Corned Beef & Cabbage Sliders
 
        
        
      
           
        
        
      
           
        
        
      
           
        
        
      
           
        
        
      
    I love making this recipe every March, around or on St. Paddy’s Day. It is so simple and very tasty. Turning this classic recipe into sliders is a fun, different way to serve at a party. Using a dark beer for the recipe’s liquid instead of water will add tons of flavor. I have made this recipe with Guinness or any beer I just happened to have at the house. Either way comes out great.
Ingredients
- 1 corned beef brisket with pickling spice packet 
- ½ - 1 whole head of cabbage, cut into wedges 
- 1 yellow onion, cut into chunks 
- 3-4 carrots (or a cup or two of baby carrots) 
- About 10 small red potatoes, washed and halved 
- 1 12oz bottle of beer, Guinness or Irish Stout 
- Potato slider rolls, one bag 
Instructions
- Place onions at the bottom of the slow cooker. 
- Trim extra fat off the brisket, place in the slow cooker and sprinkle the seasoning packet overtop. 
- Add potatoes and carrots to the slow cooker around the brisket. 

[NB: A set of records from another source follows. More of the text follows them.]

-- ==== Sys2Proof/Tests/Slice0.lean ====
section
/-!
SUPPORT. The model's own tests: the well-formedness smoke, a decoding of every constructor, at most two one-step vectors of
95_test_vectors.md for each instruction, and for every statement with hypotheses the concrete data that meet them. Every
expected value is the spec's (the vector's id is in the docstring), none is the model's own answer.
-/

namespace Sys2Proof.Tests

open Sys2Proof Sys2Proof.Machine

/-- `WORD_MAX` at 64 bits, as 95_test_vectors.md writes it. -/
def max64 : Int := 9223372036854775807

/-- `WORD_MIN` at 64 bits, as 95_test_vectors.md writes it. -/
def min64 : Int := -9223372036854775808

/-- An engine as the vectors of 95_test_vectors.md section 2 give it: memory, `pc`, `rb` and what the environment holds. -/
def engine (program : List Int) (pc rb : Int) (ins : List InputAnswer := []) (outs : List OutputAnswer := []) : State :=
  { State.load Config.bits64 program ins outs with pc := pc, rb := rb }

/-- The engine of vector X1 and the like: the words from an address near the top of memory on, and `pc` there. -/
def engineAt (pc : Nat) (ws : List Int) : State := { State.reset with mem := Memory.writeWords [] pc ws, pc := pc }

/-! ### Well-formedness -/

theorem test_wellFormed_good :
    Instr.wellFormed Config.bits64 (.add ⟨.relative, 2⟩ ⟨.immediate, min64⟩ ⟨.positional, max64⟩ 7) = true := by decide

/-- The unexamined digits push the instruction word out of the range. -/
theorem test_wordFits_refuses : Instr.wordFits Config.bits64 (.halt (2 ^ 60)) = false := by decide

/-- The second raw word is `WORD_MAX + 1`. -/
theorem test_rawsFit_refuses :
    Instr.rawsFit Config.bits64 (.jumpIfTrue ⟨.immediate, 1⟩ ⟨.immediate, 9223372036854775808⟩ 0) = false := by decide

theorem test_wellFormed_refuses_word : Instr.wellFormed Config.bits64 (.halt (2 ^ 60)) = false := by decide

theorem test_wellFormed_refuses_raw :
    Instr.wellFormed Config.bits64 (.output ⟨.immediate, -9223372036854775809⟩ 0) = false := by decide

/-- The word 103 of vector I5. -/
theorem test_legal_refuses : Instr.legal (.input ⟨.immediate, 5⟩ 0) = false := by decide

/-- The word 203 of vector I2. -/
theorem test_legal_good : Instr.legal (.input ⟨.relative, -2⟩ 0) = true := by decide

/-! ### Decoding: one word of every constructor, written digit by digit from R61, R63 and R65 -/

/-- Vector A3: digits 2 1 2 01. -/
theorem test_decode_add :
    decode [21201, 2, 3, -1] = .ok (.add ⟨.relative, 2⟩ ⟨.immediate, 3⟩ ⟨.relative, -1⟩ 0, []) := by decide

/-- 95_test_vectors.md 1.4: digits 0 1 0 02, with the word that follows left over. -/
theorem test_decode_mul :
    decode [1002, 4, 3, 4, 33] = .ok (.mul ⟨.positional, 4⟩ ⟨.immediate, 3⟩ ⟨.positional, 4⟩ 0, [33]) := by decide

/-- Vector I2: digits 2 03. -/
theorem test_decode_input : decode [203, -2] = .ok (.input ⟨.relative, -2⟩ 0, []) := by decide

/-- Section 2.1, word 1104: digits 1 1 04, digit 3 not examined. -/
theorem test_decode_output : decode [1104, -5] = .ok (.output ⟨.immediate, -5⟩ 1, []) := by decide

/-- Vector J9: digits 2 2 05. -/
theorem test_decode_jumpIfTrue :
    decode [2205, 1, 2] = .ok (.jumpIfTrue ⟨.relative, 1⟩ ⟨.relative, 2⟩ 0, []) := by decide

/-- 95_test_vectors.md 1.5: digits 1 0 06. -/
theorem test_decode_jumpIfFalse :
    decode [1006, 101, 0] = .ok (.jumpIfFalse ⟨.positional, 101⟩ ⟨.immediate, 0⟩ 0, []) := by decide

/-- Vector C7: digits 0 0 0 07. -/
theorem test_decode_lessThan :
    decode [7, 5, 6, 5] = .ok (.lessThan ⟨.positional, 5⟩ ⟨.positional, 6⟩ ⟨.positional, 5⟩ 0, []) := by decide

/-- Vector C11: digits 2 1 1 08. -/
theorem test_decode_equals :
    decode [21108, 0, 0, 2] = .ok (.equals ⟨.immediate, 0⟩ ⟨.immediate, 0⟩ ⟨.relative, 2⟩ 0, []) := by decide

/-- Vector R4: digits 2 09. -/
theorem test_decode_adjustRelativeBase :
    decode [209, 2] = .ok (.adjustRelativeBase ⟨.relative, 2⟩ 0, []) := by decide

/-- Section 2.1, word 199: digits 1 99, digit 2 not examined. -/
theorem test_decode_halt : decode [199] = .ok (.halt 1, []) := by decide

/-- Section 2.1, words 0, 98, 100 and -101. -/
theorem test_decode_rejects_opcodes :
    decode [0] = .error (.fault (.illegalOpcode 0)) ∧ decode [98] = .error (.fault (.illegalOpcode 98)) ∧
    decode [100] = .error (.fault (.illegalOpcode 100)) ∧ decode [-101] = .error (.fault (.illegalOpcode (-101))) := by
  decide

/-- Section 2.1, words 3101, 90001, 304 and `WORD_MAX`. -/
theorem test_decode_rejects_modes :
    decode [3101] = .error (.fault (.illegalMode 3101 1)) ∧ decode [90001] = .error (.fault (.illegalMode 90001 2)) ∧
    decode [304] = .error (.fault (.illegalMode 304 0)) ∧
    decode [max64] = .error (.fault (.illegalMode max64 0)) := by decide

/-- R60: a list that ends before its instruction does. -/
theorem test_decode_truncated : decode [1, 5, 6] = .error .truncated := by decide

/-- 30_encoding.md R75, `ADD [rb+2], #3, [rb-1]`. -/
theorem test_encode_add : encode (.add ⟨.relative, 2⟩ ⟨.immediate, 3⟩ ⟨.relative, -1⟩ 0) = [21201, 2, 3, -1] := by decide

/-! ### One step of each instruction -/

/-- Vector A3. -/
theorem test_add_relative :
    let s := engine [21201, 2, 3, -1, 0, 0, 0, 0, 0, 0, 40] 0 8
    (hostStep s).mem = s.mem.write 7 43 ∧ (hostStep s).pc = 4 := by decide

/-- Vector A6. -/
theorem test_add_overflow :
    let s := engine [1101, min64, -1, 5, 99, 77] 0 0
    hostStep s = { s with status := .faulted (.overflow (-9223372036854775809)) } := by decide

/-- Vector M1. -/
theorem test_mul_signed :
    let s := engine [2, 5, 6, 7, 99, -3, 7, 0] 0 0
    (hostStep s).mem = s.mem.write 7 (-21) ∧ (hostStep s).pc = 4 := by decide

/-- Vector M8: `2^32 * 2^31 = 2^63` does not fit. -/
theorem test_mul_overflow :
    let s := engine [1102, 4294967296, 2147483648, 5, 99, 77] 0 0
    hostStep s = { s with status := .faulted (.overflow 9223372036854775808) } := by decide

/-- Vector I2. -/
theorem test_input_relative :
    let s := engine [203, -2, 99, 0, 0, 0] 0 6 [.value (-9), .value 4]
    (hostStep s).mem = s.mem.write 4 (-9) ∧ (hostStep s).pc = 2 ∧ (hostStep s).input = ⟨[.value 4], [-9]⟩ := by decide

/-- Vector I6: the target is refused before the port is asked. -/
theorem test_input_bad_target :
    let s := engine [3, -1, 99] 0 0 [.value 7]
    hostStep s = { s with status := .faulted (.negativeAddress (-1)) } := by decide

/-- Vector O3. -/
theorem test_output_relative :
    let s := engine [204, 1, 99, 0, 0, 0, 66] 0 5
    (hostStep s).output.delivered = [66] ∧ (hostStep s).pc = 2 ∧ (hostStep s).mem = s.mem := by decide

/-- Vector O5. -/
theorem test_output_negative_address :
    let s := engine [4, -1, 99] 0 0
    hostStep s = { s with status := .faulted (.negativeAddress (-1)) } := by decide

/-- Vector J3: a negative word is true. -/
theorem test_jumpIfTrue_negative : (hostStep (engine [1105, -1, 7, 99] 0 0)).pc = 7 := by decide

/-- Vector J11: the target is resolved though the jump is not to be taken. -/
theorem test_jumpIfTrue_resolves_target :
    (hostStep (engine [105, 0, -1, 99] 0 0)).status = .faulted (.negativeAddress (-1)) := by decide

/-- Vector J5. -/
theorem test_jumpIfFalse_taken : (hostStep (engine [1106, 0, 7, 99] 0 0)).pc = 7 := by decide

/-- Vector J6. -/
theorem test_jumpIfFalse_not_taken : (hostStep (engine [1106, 3, 7, 99] 0 0)).pc = 3 := by decide

/-- Vector C4: the comparison is of signed words. -/
theorem test_lessThan_signed :
    let s := engine [1107, -1, 0, 5, 99, 7] 0 0
    (hostStep s).mem = s.mem.write 5 1 ∧ (hostStep s).pc = 4 := by decide

/-- Vector C3: the comparison is strict, and the 0 is written over the 7. -/
theorem test_lessThan_strict :
    let s := engine [1107, 4, 4, 5, 99, 7] 0 0
    (hostStep s).mem = s.mem.write 5 0 ∧ hostRead (hostStep s) 5 = 0 := by decide

/-- Vector C11. -/
theorem test_equals_relative :
    let s := engine [21108, 0, 0, 2, 99, 7, 7, 7] 0 4
    (hostStep s).mem = s.mem.write 6 1 ∧ (hostStep s).pc = 4 := by decide

/-- Vector C9. -/
theorem test_equals_sign :
    let s := engine [1108, 4, -4, 5, 99, 7] 0 0
    (hostStep s).mem = s.mem.write 5 0 := by decide

/-- Vector R4: the operand is read with the old base. -/
theorem test_adjustRelativeBase_old_base :
    let s := engine [209, 2, 99, 0, 0, -7] 0 3
    (hostStep s).rb = -4 ∧ (hostStep s).pc = 2 := by decide

/-- Vector R5. -/
theorem test_adjustRelativeBase_overflow :
    let s := engine [109, 1, 99] 0 max64
    hostStep s = { s with status := .faulted (.overflow 9223372036854775808) } := by decide

/-- Vector X2: HLT at the last address it may stand at. -/
theorem test_halt_at_the_top :
    let s := engineAt 9223372036854775806 [99]
    hostStep s = { s with status := .halted, pc := max64 } := by decide

/-- Vector X1. -/
theorem test_halt_extent :
    let s := engineAt 9223372036854775807 [99]
    hostStep s = { s with status := .faulted (.overflow 9223372036854775808) } := by decide

/-! ### Data that meet the hypotheses of each statement, one theorem per statement -/

/-- The program of scenario 3. -/
theorem witness_LoadedStateIsWellFormed : programFits Config.bits64 [1, 1, 1, 4, 99, 5, 6, 0, 99] = true := by decide

/-- Addresses -1, 0 and a resolved target. -/
theorem witness_WriteStoresOneWord :
    (-1 : Int) < 0 ∧ (0 : Int) ≤ 0 ∧ resolveTarget State.reset ⟨.positional, 0⟩ 1 2 = .ok 0 := by decide

theorem witness_CanonicalMemoryIsUnique :
    Memory.wf [(0, 2), (4, 99)] = true ∧ (∀ a, Memory.read [(0, 2), (4, 99)] a = Memory.read [(0, 2), (4, 99)] a) ∧
    Memory.read [(0, 2), (4, 99)] 1 = 0 := ⟨by decide, fun _ => rfl, by decide⟩

theorem witness_EncodeDecodeRoundTrip : decode [204, -1, 99] = .ok (.output ⟨.relative, -1⟩ 0, [99]) := by decide

/-- A word with the modes Relative, Immediate, Positional, so that each mode stands at some argument. -/
theorem witness_DigitsSelectOpcodeAndModes :
    decodeWith 1201 (fun _ => 5) = .ok (.add ⟨.relative, 5⟩ ⟨.immediate, 5⟩ ⟨.positional, 5⟩ 0) ∧
    (Instr.add ⟨.relative, 5⟩ ⟨.immediate, 5⟩ ⟨.positional, 5⟩ 0).args[0]? = some (.consumed, ⟨.relative, 5⟩) ∧
    (Instr.add ⟨.relative, 5⟩ ⟨.immediate, 5⟩ ⟨.positional, 5⟩ 0).args[1]? = some (.consumed, ⟨.immediate, 5⟩) ∧
    (Instr.add ⟨.relative, 5⟩ ⟨.immediate, 5⟩ ⟨.positional, 5⟩ 0).args[2]? = some (.produced, ⟨.positional, 5⟩) := by
  decide

theorem witness_UnexaminedDigitsDoNotMatter :
    decodeWith ((1 : Nat) : Int) (fun _ => 5) = .ok (.add ⟨.positional, 5⟩ ⟨.positional, 5⟩ ⟨.positional, 5⟩ 0) ∧
    Instr.legal (.add ⟨.positional, 5⟩ ⟨.positional, 5⟩ ⟨.positional, 5⟩ 0) = true := by decide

- Pour the beer overtop, then cook on low for a total of 8 hours. *After 7 hours, open lid and place cabbage on top of everything. Close lid and let cook for the last hour. 
- Transfer veggies to a platter. 
- Using a fork, gently tear apart the brisket. This should be very easy because the meat will be very tender. 
- Transfer the brisket to the same platter with the veggies. 
- Serve immediately with rolls to assemble sliders.